Given entries:
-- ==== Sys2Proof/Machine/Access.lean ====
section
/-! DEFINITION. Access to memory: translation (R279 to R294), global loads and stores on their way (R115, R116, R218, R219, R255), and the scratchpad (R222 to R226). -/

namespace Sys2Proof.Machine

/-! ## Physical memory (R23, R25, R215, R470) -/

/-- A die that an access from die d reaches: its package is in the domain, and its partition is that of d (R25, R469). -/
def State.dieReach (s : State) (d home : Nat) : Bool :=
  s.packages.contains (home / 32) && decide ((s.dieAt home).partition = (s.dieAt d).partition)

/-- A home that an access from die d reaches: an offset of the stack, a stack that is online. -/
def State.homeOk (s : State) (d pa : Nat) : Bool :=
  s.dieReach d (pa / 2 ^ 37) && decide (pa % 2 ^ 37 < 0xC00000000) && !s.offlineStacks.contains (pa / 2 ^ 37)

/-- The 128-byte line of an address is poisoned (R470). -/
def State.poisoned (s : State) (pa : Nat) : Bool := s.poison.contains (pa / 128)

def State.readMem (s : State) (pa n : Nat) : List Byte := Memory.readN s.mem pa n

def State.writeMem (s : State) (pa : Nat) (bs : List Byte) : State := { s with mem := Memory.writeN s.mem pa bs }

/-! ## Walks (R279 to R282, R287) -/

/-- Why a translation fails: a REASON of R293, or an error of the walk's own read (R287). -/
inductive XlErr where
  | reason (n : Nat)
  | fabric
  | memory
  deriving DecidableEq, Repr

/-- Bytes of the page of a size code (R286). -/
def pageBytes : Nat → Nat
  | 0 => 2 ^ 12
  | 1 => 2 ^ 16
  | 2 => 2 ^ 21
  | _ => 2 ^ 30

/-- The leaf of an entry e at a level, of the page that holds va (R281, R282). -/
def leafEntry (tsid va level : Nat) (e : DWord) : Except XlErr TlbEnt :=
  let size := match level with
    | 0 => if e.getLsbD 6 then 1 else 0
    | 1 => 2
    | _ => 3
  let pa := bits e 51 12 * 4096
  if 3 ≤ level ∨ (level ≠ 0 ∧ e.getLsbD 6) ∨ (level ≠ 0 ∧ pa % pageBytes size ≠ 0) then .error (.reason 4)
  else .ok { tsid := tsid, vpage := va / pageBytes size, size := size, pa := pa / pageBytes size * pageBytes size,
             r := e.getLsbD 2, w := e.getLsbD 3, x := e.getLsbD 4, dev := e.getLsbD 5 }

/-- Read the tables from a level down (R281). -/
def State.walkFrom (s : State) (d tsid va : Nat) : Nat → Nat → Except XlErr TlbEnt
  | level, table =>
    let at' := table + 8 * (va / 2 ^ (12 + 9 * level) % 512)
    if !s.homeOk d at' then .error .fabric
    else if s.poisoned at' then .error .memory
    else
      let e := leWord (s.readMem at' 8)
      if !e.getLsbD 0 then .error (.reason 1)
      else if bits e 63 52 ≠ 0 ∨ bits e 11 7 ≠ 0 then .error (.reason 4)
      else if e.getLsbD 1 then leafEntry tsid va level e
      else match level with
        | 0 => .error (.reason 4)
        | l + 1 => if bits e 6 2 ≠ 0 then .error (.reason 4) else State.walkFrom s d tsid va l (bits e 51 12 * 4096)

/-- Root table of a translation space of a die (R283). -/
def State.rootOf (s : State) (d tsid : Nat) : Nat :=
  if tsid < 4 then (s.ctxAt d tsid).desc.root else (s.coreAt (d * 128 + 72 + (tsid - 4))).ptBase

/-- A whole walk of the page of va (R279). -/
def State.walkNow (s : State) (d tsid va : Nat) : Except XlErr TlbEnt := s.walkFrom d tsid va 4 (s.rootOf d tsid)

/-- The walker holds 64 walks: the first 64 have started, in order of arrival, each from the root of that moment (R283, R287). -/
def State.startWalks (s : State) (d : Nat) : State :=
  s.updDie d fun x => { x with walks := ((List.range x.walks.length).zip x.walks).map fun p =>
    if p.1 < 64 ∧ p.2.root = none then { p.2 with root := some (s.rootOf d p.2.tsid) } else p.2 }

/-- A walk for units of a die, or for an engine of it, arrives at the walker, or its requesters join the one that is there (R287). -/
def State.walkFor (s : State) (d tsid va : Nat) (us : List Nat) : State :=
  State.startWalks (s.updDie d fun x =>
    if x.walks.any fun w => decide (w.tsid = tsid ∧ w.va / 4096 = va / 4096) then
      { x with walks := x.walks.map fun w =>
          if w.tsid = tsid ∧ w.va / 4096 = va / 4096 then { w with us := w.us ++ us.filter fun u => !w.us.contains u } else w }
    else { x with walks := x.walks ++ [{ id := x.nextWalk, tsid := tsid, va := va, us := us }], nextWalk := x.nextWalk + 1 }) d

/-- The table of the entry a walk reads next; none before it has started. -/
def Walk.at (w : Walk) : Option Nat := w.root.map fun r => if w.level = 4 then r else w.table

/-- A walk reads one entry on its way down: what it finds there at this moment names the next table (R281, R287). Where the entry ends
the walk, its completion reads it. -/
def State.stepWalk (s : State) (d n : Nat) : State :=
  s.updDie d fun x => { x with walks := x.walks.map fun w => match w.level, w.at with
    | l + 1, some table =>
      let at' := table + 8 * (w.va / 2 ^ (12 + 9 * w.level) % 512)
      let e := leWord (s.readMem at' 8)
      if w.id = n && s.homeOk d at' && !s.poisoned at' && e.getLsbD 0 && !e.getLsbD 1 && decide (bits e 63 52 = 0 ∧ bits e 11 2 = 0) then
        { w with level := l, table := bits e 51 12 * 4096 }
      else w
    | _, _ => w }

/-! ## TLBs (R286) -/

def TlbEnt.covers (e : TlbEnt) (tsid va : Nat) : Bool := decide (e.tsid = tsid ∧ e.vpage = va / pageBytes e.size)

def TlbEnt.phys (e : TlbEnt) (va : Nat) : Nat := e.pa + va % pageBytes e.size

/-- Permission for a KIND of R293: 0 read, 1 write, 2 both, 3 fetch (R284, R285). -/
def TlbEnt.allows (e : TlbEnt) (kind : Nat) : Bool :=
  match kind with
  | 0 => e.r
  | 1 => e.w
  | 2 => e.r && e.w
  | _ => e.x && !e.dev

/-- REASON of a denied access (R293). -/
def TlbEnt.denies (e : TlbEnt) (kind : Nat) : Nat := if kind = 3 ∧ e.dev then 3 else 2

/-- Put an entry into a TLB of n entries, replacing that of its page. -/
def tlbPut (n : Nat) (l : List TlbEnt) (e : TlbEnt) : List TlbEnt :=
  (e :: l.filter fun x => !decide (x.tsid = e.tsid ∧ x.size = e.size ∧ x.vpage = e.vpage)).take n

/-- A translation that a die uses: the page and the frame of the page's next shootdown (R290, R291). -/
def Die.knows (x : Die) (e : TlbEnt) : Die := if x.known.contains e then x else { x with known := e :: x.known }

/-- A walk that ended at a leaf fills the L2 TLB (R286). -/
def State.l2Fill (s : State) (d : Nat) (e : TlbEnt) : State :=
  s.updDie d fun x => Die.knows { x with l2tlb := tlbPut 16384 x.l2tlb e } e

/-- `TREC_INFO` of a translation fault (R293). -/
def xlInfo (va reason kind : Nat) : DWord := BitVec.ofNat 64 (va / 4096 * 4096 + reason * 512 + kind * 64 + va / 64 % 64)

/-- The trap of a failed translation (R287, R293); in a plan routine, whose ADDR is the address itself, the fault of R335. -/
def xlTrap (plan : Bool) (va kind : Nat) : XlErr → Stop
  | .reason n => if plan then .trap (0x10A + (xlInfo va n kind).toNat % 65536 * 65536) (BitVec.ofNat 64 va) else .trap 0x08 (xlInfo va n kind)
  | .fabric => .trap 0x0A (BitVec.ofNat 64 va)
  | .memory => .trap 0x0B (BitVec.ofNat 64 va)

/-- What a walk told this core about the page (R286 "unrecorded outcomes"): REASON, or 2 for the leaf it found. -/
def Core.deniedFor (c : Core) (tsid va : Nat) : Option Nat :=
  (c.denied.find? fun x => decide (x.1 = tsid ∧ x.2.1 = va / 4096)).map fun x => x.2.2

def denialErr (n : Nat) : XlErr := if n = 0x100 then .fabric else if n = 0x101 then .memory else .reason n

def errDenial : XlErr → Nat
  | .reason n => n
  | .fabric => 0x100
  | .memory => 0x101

Activity: A complete answer reproduces every line of the records in which the word "some" occurs.

Solution for this problem:
    if p.1 < 64 ∧ p.2.root = none then { p.2 with root := some (s.rootOf d p.2.tsid) } else p.2 }
    | l + 1, some table =>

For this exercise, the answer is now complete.